That is my sister-in-law and her husbands Honda Pilot imbedded in in the back of that tractor trailer in the PA picture, kind of in front of that ladder. Imagine being pinned in your vehicle and seeing that propane trucks sliding sideways towards you and you are stuck in your vehicle. They got out with some bruises and a lot of aches and pains but the fear will be with them for a long time.

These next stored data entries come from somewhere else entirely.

-- ==== Sys2Proof/Machine/Compression.lean ====
section
/-! DEFINITION. Block compression as a pure function (42_compression.md R217): the message schedule (R202 to R204), the
round functions and constants (R205 to R207), the round (R210, R211), the feed-forward (R214); and the 16-word
schedule window of the reference datapath (R220). Every + is modulo 2^32 (R200). -/

namespace Sys2Proof.Machine

/-- Ch, choice (42_compression.md R206). -/
def ch (x y z : Word) : Word := (x &&& y) ||| (~~~x &&& z)

/-- Parity (42_compression.md R206). -/
def parity (x y z : Word) : Word := x ^^^ y ^^^ z

/-- Maj, majority (42_compression.md R206). -/
def maj (x y z : Word) : Word := (x &&& y) ||| (x &&& z) ||| (y &&& z)

/-- g(t) = t div 20 (42_compression.md R205). -/
def roundGroup (t : Nat) : Nat := t / Config.groupRounds

/-- f_g, in the order Ch, Parity, Maj, Parity (42_compression.md R206, 90_conflicts.md C1). -/
def roundFunction : Nat → Word → Word → Word → Word
  | 0 => ch
  | 1 => parity
  | 2 => maj
  | _ => parity

/-- The round sum T (42_compression.md R210). f_g reads d[1] before this round rotates it. -/
def roundSum (t : Nat) (w : Word) (d : Words5) : Word :=
  rotl d.w0 5 + d.w4 + w + (roundConstant (roundGroup t) + roundFunction (roundGroup t) d.w1 d.w2 d.w3)

/-- ROUND(t) (42_compression.md R211, R212): each word moves to the next higher index, and T comes to index 0. -/
def round (t : Nat) (w : Word) (d : Words5) : Words5 :=
  ⟨roundSum t w d, d.w0, rotl d.w1 30, d.w2, d.w3⟩

/-- W[t] from the words before it, the newest first (42_compression.md R204). -/
def scheduleNext (earlier : List Word) : Word :=
  rotl (earlier.getD 2 0 ^^^ earlier.getD 7 0 ^^^ earlier.getD 13 0 ^^^ earlier.getD 15 0) 1

/-- Some more words of the schedule, the newest first. -/
def scheduleExtend : Nat → List Word → List Word
  | 0, earlier => earlier
  | k + 1, earlier => scheduleExtend k (scheduleNext earlier :: earlier)

/-- The message schedule W[0..79] of a block of sixteen words (42_compression.md R202 to R204). -/
def schedule (block : List Word) : List Word :=
  (scheduleExtend (Config.rounds - Config.blockWords) block.reverse).reverse

/-- The rounds from round t on, one for each schedule word, in order (42_compression.md R213). -/
def runRounds : Nat → List Word → Words5 → Words5
  | _, [], d => d
  | t, w :: ws, d => runRounds (t + 1) ws (round t w d)

/-- Feed-forward: H[i] + d[i] (42_compression.md R214). -/
def feedForward (h d : Words5) : Words5 :=
  ⟨h.w0 + d.w0, h.w1 + d.w1, h.w2 + d.w2, h.w3 + d.w3, h.w4 + d.w4⟩

/-- `compress(H, B)` for the sixteen words of a block (42_compression.md R216, R217). -/
def compressWords (h : Words5) (block : List Word) : Words5 :=
  feedForward h (runRounds 0 (schedule block) h)

/-- The big-endian words of a byte list, four bytes each (20_memory.md R72). -/
def wordsOfBytes : List Byte → List Word
  | b0 :: b1 :: b2 :: b3 :: rest => be32 b0 b1 b2 b3 :: wordsOfBytes rest
  | _ => []

/-- `compress(H, B)` for a block of 64 bytes (42_compression.md R217). -/
def compressBytes (h : Words5) (block : List Byte) : Words5 := compressWords h (wordsOfBytes block)

/-- Q[i mod 16] (42_compression.md R220). -/
def windowGet (q : Vector Word 16) (i : Nat) : Word := q[i % 16]'(Nat.mod_lt i (by decide))

/-- Q[i mod 16] <- w (42_compression.md R220). -/
def windowSet (q : Vector Word 16) (i : Nat) (w : Word) : Vector Word 16 :=
  q.set (i % 16) w (Nat.mod_lt i (by decide))

/-- W[t] as the reference datapath forms it: from the buffer for t < 16, else from the window (42_compression.md
R220). -/
def windowWord (buf : Memory) (q : Vector Word 16) (t : Nat) : Word :=
  if t < Config.blockWords then Memory.blockWord buf t
  else rotl (windowGet q (t - 3) ^^^ windowGet q (t - 8) ^^^ windowGet q (t - 14) ^^^ windowGet q t) 1

end Sys2Proof.Machine
end

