-- ==== Sys2Proof/Machine/Listing.lean ====
section
/-! DEFINITION. Command listings (30_encoding.md R114, R115): the lines a host's program is written in, what each line
offers on the channels, and the pseudo-commands. The concrete text of a listing (spelling, comments) is not
modelled; a line is its abstract form (log entry 18). -/

namespace Sys2Proof.Machine

/-- One line of a listing (30_encoding.md R114). -/
inductive Line where
  /-- `UPDATE b0, ..., b(N-1)`, also the empty one. -/
  | update (bytes : List Byte)
  /-- `FINISH` -/
  | finish
  /-- `GET` -/
  | get
  /-- `.word 0xXXXXXXXX` with its `.beats`: any raw command word. -/
  | raw (word : BitVec 32) (beats : List Byte)
  /-- `.reset`: rst asserted; a directive, not a command. -/
  | reset
deriving DecidableEq, Repr

/-- `cmd_word : beat bytes`, the encoding of a line; the directive `.reset` has none (30_encoding.md R114). -/
def Line.encoding : Line → Option (BitVec 32 × List Byte)
  | .update bytes => some (encode (.update (BitVec.ofNat 30 bytes.length)), bytes)
  | .finish => some (encode .finish, [])
  | .get => some (encode .get, [])
  | .raw word beats => some (word, beats)
  | .reset => none

/-- The ASCII bytes of a text, no terminator (30_encoding.md R115). DESIGN CHOICE (log entry 18): for a character outside
ASCII, of which the spec does not speak, the low 8 bits of its code point. -/
def asciiBytes (text : String) : List Byte := text.toList.map fun c => BitVec.ofNat 8 c.toNat

/-- Consecutive UPDATEs of at most 2^30 - 1 bytes, at most `pieces` of them before the last (30_encoding.md R115). -/
def splitUpdate : Nat → List Byte → List Line
  | 0, bytes => [.update bytes]
  | pieces + 1, bytes =>
    if bytes.length ≤ Config.maxUpdateLength then [.update bytes]
    else .update (bytes.take Config.maxUpdateLength) :: splitUpdate pieces (bytes.drop Config.maxUpdateLength)

/-- `UPDATE` with any number of bytes (30_encoding.md R115). -/
def longUpdate (bytes : List Byte) : List Line := splitUpdate (bytes.length / Config.maxUpdateLength) bytes

/-- `HASH "text"`: `UPDATE "text"` and then `FINISH` (30_encoding.md R115). -/
def hashLines (text : String) : List Line := longUpdate (asciiBytes text) ++ [.finish]

/-- The host performs a line: it offers the line's command and beats after those it offers already, or asserts rst. -/
def Line.perform (line : Line) (s : State) : State :=
  match line.encoding with
  | some (word, bytes) => { s with rst := false, cmds := s.cmds ++ [word], beats := s.beats ++ bytes }
  | none => { s with rst := true }

/-- The host performs the lines of a listing that has no `.reset`, one after the other. -/
def performAll (lines : List Line) (s : State) : State := lines.foldl (fun s' line => line.perform s') s

end Sys2Proof.Machine
end

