-- ==== Sys2Proof/Tests/Slice0.lean ====
section
/-! SUPPORT. Tests against the spec's own vectors (95_test_vectors.md; each names its vector), the well-formedness smoke
test, and a witness for the hypotheses of every statement of Certificates/Slice0/Obligations.lean. -/

namespace Sys2Proof.Tests

open Sys2Proof Sys2Proof.Machine

/-! ### Well-formedness -/

theorem test_wf_refuses_update_word : (Instr.illegal 0x00000005).wf = false := by decide
theorem test_wf_refuses_finish_word : (Instr.illegal 0x40000000).wf = false := by decide
theorem test_wf_refuses_get_word : (Instr.illegal 0x80000000).wf = false := by decide
theorem test_wf_accepts_reserved : (Instr.illegal 0xC0000000).wf = true := by decide

/-! ### Decoding: words written out bit by bit from 30_encoding.md R104 and R113 -/

/-- OP = 00, LEN = 3; V-DEC-2. -/
theorem test_decode_update : decode 0b00000000000000000000000000000011 = .update 3 := by decide
/-- OP = 00, LEN all ones; V-DEC-3. -/
theorem test_decode_update_longest : decode 0b00111111111111111111111111111111 = .update 0x3FFFFFFF := by decide
/-- OP = 01, LEN = 0; V-DEC-4. -/
theorem test_decode_finish : decode 0b01000000000000000000000000000000 = .finish := by decide
/-- OP = 10, LEN = 0; V-DEC-7. -/
theorem test_decode_get : decode 0b10000000000000000000000000000000 = .get := by decide
/-- OP = 01 with LEN = 1, OP = 10 with LEN = 5, OP = 11; V-DEC-5, V-DEC-8, V-DEC-9. -/
theorem test_decode_illegal :
    decode 0b01000000000000000000000000000001 = .illegal 0x40000001 ∧
    decode 0b10000000000000000000000000000101 = .illegal 0x80000005 ∧
    decode 0b11000000000000000000000000000000 = .illegal 0xC0000000 := by decide
/-- cmd_word[31:24] first (30_encoding.md R104). -/
theorem test_decode_bytes : decodeBytes [0x40, 0x00, 0x00, 0x00, 0x61] = .ok (.finish, [0x61]) := by decide
theorem test_decode_bytes_truncated : decodeBytes [0x40, 0x00, 0x00] = .error .truncated := by decide
theorem test_encode : encode (.update 3) = 0x00000003 ∧ encode .finish = 0x40000000 ∧ encode .get = 0x80000000 := by
  decide

/-! ### Word primitives and round functions -/

/-- V-ROT-1. -/
theorem test_rotl : rotl 0x80000000 1 = 0x00000001 ∧ rotl 0x12345678 5 = 0x468acf02 ∧
    rotl 0x12345678 30 = 0x048d159e ∧ rotl 0xefcdab89 30 = 0x7bf36ae2 := by decide
/-- V-FN-1, last row. -/
theorem test_round_functions :
    ch 0xaaaaaaaa 0x55555555 0xffff0000 = 0x55550000 ∧ parity 0xaaaaaaaa 0x55555555 0xffff0000 = 0x0000ffff ∧
    maj 0xaaaaaaaa 0x55555555 0xffff0000 = 0xffff0000 := by decide
/-- V-FN-2. -/
theorem test_round_groups : [0, 19, 20, 39, 40, 59, 60, 79].map roundGroup = [0, 0, 1, 1, 2, 2, 3, 3] := by decide

/-! ### Schedule, rounds, block compression -/

/-- The sixteen words of the padded "abc" block (V-PAD-3). -/
def abcBlock : List Word := 0x61626380 :: List.replicate 14 0 ++ [0x00000018]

FWIW, that PA accident happened in a freak snow squall. MY BIL said it was a total whiteout almost instantly, and it was over in about 20 minutes.


----------



## Doug MacIVER (Feb 12, 2014)

BrotherBart said:


> They waited too long to let people go home.
> 
> And is Chicago "Northerns"?
> 
> ...


THIS COULD BE AN AWEFULL MESS


----------



## jatoxico (Feb 12, 2014)

BrotherBart said:


> They waited too long to let people go home.
> 
> And is Chicago "Northerns"?
> 
> ...


 
Those Virginia plates I see?


----------



## BrotherBart (Feb 12, 2014)

The stuff has started here in the last half hour. Fine ice crystals covering everything. Not sleet or snow. Ice dust.


----------



## Doug MacIVER (Feb 12, 2014)

BrotherBart said:


> The stuff has started here in the last half hour. Fine ice crystals covering everything. Not sleet or snow. Ice dust.


curious, what your temp?


----------



## BrotherBart (Feb 12, 2014)

25 at the moment. Bout the same as it has been all day.


----------



## Doug MacIVER (Feb 12, 2014)

BrotherBart said:


> 25 at the moment. Bout the same as it has been all day.


too cold, to make a flake it has to have something to cling to.


----------



## BrotherBart (Feb 12, 2014)

Clinging to everything in sight just fine. 

I know. Until we moved here 30 years ago I never knew it could be too cold to snow.


----------



## Lighting Up (Feb 12, 2014)

BrotherBart said:


> They waited too long to let people go home.
> 
> And is Chicago "Northerns"?
> 
> ...



Chicago...well that' s a different country but up here they tell us were in for and manageable snow fall and it looks like this.


----------



## begreen (Feb 12, 2014)

Helpful storm weather following tips in this article:
http://www.theatlantic.com/technolo...follow-the-weeks-monster-winter-storm/283776/


----------



## Badfish740 (Feb 12, 2014)

Still waiting for it up here in NW Jersey...  Work is already closed for tomorrow which means I can spend the day tending the furnace, playing with snow removal toys, and posting on hearth.com


----------



## Ashful (Feb 12, 2014)

Started here about 9:45pm.


----------



## BrotherBart (Feb 12, 2014)

Lighting Up said:


> Chicago...well that' s a different country but up here they tell us were in for and manageable snow fall and it looks like this.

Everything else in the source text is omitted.